Write out the entries below once more, exactly.

MATERIAL FOR THIS EXERCISE:

=-=-=

/-- Entry e of a side's owner table, read once per descriptor. -/
def ownRead (dst : Bool) (r : TRec) (e : Nat) (m : MvRun) : Nat × MvRun :=
  let z : Nat → DWord := fun _ => 0
  let at_ := r.otBase + 8 * e
  if m.d.owned.contains at_ then ((fget z (if dst then m.d.dstOwn else m.d.srcOwn) e).toNat, m)
  else
    let (x, s) := vaRead m.vaReq at_ 8 m.s
    match x with
    | .error k => (0, MvRun.fail k { m with s := s })
    | .ok b =>
      let v := BitVec.ofNat 64 (natOfBytes b.1)
      let bad := b.2.any (fun x => x)
      let d := { m.d with owned := m.d.owned ++ [at_], ownBad := m.d.ownBad || bad }
      let d := if dst then { d with dstOwn := fset z d.dstOwn e v } else { d with srcOwn := fset z d.srcOwn e v }
      (v.toNat, { m with s := s, d := d, poison := m.poison || bad })

/-- What an attempt that must be made again leaves of itself in state s: the owner-table entries it read first (R283). -/
def keepEntries (old : MvDesc) (m : MvRun) (s : State) : State :=
  let s := (m.d.owned.drop old.owned.length).foldl (fun s a => (vaRead m.vaReq a 8 s).2) s
  modDesc m.t old.serial (fun x => { x with
    srcOwn := m.d.srcOwn, dstOwn := m.d.dstOwn, owned := m.d.owned, ownBad := m.d.ownBad }) s

/-- Where a fabric address of this chip lies (R362): a tile memory, or a device virtual address. -/
inductive Place where
  | va (a : Nat)
  | mem (t : TileId) (mem : MemSel) (a : Nat)
  | remote (chip : Nat) (part : Fin 4) (addr : Nat)
  deriving DecidableEq, Repr

/-- A fabric address of partition p on this chip, for len bytes: its place, or the status that refuses it (R363); a
retired tile's memories are beyond reach (R499). -/
def fabPlace (s : State) (p : Fin 4) (addr len : Nat) : Except Nat Place :=
  if fld addr 47 40 ≠ 0xFF then .ok (.va addr)
  else
    let t : TileId := ⟨fld addr 37 32 % 64, by omega⟩
    if partOfTile s t ≠ p then .error ePartition
    else if fld addr 39 38 ≠ 0 ∨ fld addr 31 24 ≠ 0 then .error eExtent
    else match memOfIndex (fld addr 23 22) with
      | none => .error eExtent
      | some m => if s.tiles[t].retired ∨ memBytes m < fld addr 21 0 + len then .error eExtent else .ok (.mem t m (fld addr 21 0))

/-- The place of a piece of a distributed tensor. -/
def ownPlace (dst : Bool) (x len : Nat) (m : MvRun) : Option Place × MvRun :=
  match (if dst then m.dr else m.sr) with
  | none => (none, m.fail eOwnerTable)
  | some r =>
    if ownBeyond r x then (none, m.fail eExtent)
    else
      let (e, m) := ownRead dst r (ownEntry r x) m
      if m.err.isSome then (none, m)
      else if !bitOf e 18 ∨ fld e 20 19 ≠ 0 ∨ bitOf e 63 then (none, m.fail eOwnerTable)
      else
        let addr := fld e 62 21 * 64 + ownOffset r x
        let part : Fin 4 := ⟨fld e 17 16 % 4, by omega⟩
        if fld e 15 0 ≠ ownChip m.s then (some (.remote (fld e 15 0) part addr), m)
        else if part ≠ m.part then (none, m.fail eOwnerTable)
        else match fabPlace m.s m.part addr len with
          | .error c => (none, m.fail c)
          | .ok p => (some p, m)

/-! ## Remote bytes (R263, R284) -/

/-- The sectors of a range. -/
def sectorsOf (lo len : Nat) : List Nat := (piecesOf 64 lo len).map (fun p => p.1 / 64 * 64)

def falseB : Nat → Bool := fun _ => false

=-=-=

YOUR RESPONSE:
/-- Entry e of a side's owner table, read once per descriptor. -/
def ownRead (dst : Bool) (r : TRec) (e : Nat) (m : MvRun) : Nat × MvRun :=
  let z : Nat → DWord := fun _ => 0
  let at_ := r.otBase + 8 * e
  if m.d.owned.contains at_ then ((fget z (if dst then m.d.dstOwn else m.d.srcOwn) e).toNat, m)
  else
    let (x, s) := vaRead m.vaReq at_ 8 m.s
    match x with
    | .error k => (0, MvRun.fail k { m with s := s })
    | .ok b =>
      let v := BitVec.ofNat 64 (natOfBytes b.1)
      let bad := b.2.any (fun x => x)
      let d := { m.d with owned := m.d.owned ++ [at_], ownBad := m.d.ownBad || bad }
      let d := if dst then { d with dstOwn := fset z d.dstOwn e v } else { d with srcOwn := fset z d.srcOwn e v }
      (v.toNat, { m with s := s, d := d, poison := m.poison || bad })

/-- What an attempt that must be made again leaves of itself in state s: the owner-table entries it read first (R283). -/
def keepEntries (old : MvDesc) (m : MvRun) (s : State) : State :=
  let s := (m.d.owned.drop old.owned.length).foldl (fun s a => (vaRead m.vaReq a 8 s).2) s
  modDesc m.t old.serial (fun x => { x with
    srcOwn := m.d.srcOwn, dstOwn := m.d.dstOwn, owned := m.d.owned, ownBad := m.d.ownBad }) s

/-- Where a fabric address of this chip lies (R362): a tile memory, or a device virtual address. -/
inductive Place where
  | va (a : Nat)
  | mem (t : TileId) (mem : MemSel) (a : Nat)
  | remote (chip : Nat) (part : Fin 4) (addr : Nat)
  deriving DecidableEq, Repr

/-- A fabric address of partition p on this chip, for len bytes: its place, or the status that refuses it (R363); a
retired tile's memories are beyond reach (R499). -/
def fabPlace (s : State) (p : Fin 4) (addr len : Nat) : Except Nat Place :=
  if fld addr 47 40 ≠ 0xFF then .ok (.va addr)
  else
    let t : TileId := ⟨fld addr 37 32 % 64, by omega⟩
    if partOfTile s t ≠ p then .error ePartition
    else if fld addr 39 38 ≠ 0 ∨ fld addr 31 24 ≠ 0 then .error eExtent
    else match memOfIndex (fld addr 23 22) with
      | none => .error eExtent
      | some m => if s.tiles[t].retired ∨ memBytes m < fld addr 21 0 + len then .error eExtent else .ok (.mem t m (fld addr 21 0))

/-- The place of a piece of a distributed tensor. -/
def ownPlace (dst : Bool) (x len : Nat) (m : MvRun) : Option Place × MvRun :=
  match (if dst then m.dr else m.sr) with
  | none => (none, m.fail eOwnerTable)
  | some r =>
    if ownBeyond r x then (none, m.fail eExtent)
    else
      let (e, m) := ownRead dst r (ownEntry r x) m
      if m.err.isSome then (none, m)
      else if !bitOf e 18 ∨ fld e 20 19 ≠ 0 ∨ bitOf e 63 then (none, m.fail eOwnerTable)
      else
        let addr := fld e 62 21 * 64 + ownOffset r x
        let part : Fin 4 := ⟨fld e 17 16 % 4, by omega⟩
        if fld e 15 0 ≠ ownChip m.s then (some (.remote (fld e 15 0) part addr), m)
        else if part ≠ m.part then (none, m.fail eOwnerTable)
        else match fabPlace m.s m.part addr len with
          | .error c => (none, m.fail c)
          | .ok p => (some p, m)

/-! ## Remote bytes (R263, R284) -/

/-- The sectors of a range. -/
def sectorsOf (lo len : Nat) : List Nat := (piecesOf 64 lo len).map (fun p => p.1 / 64 * 64)

def falseB : Nat → Bool := fun _ => false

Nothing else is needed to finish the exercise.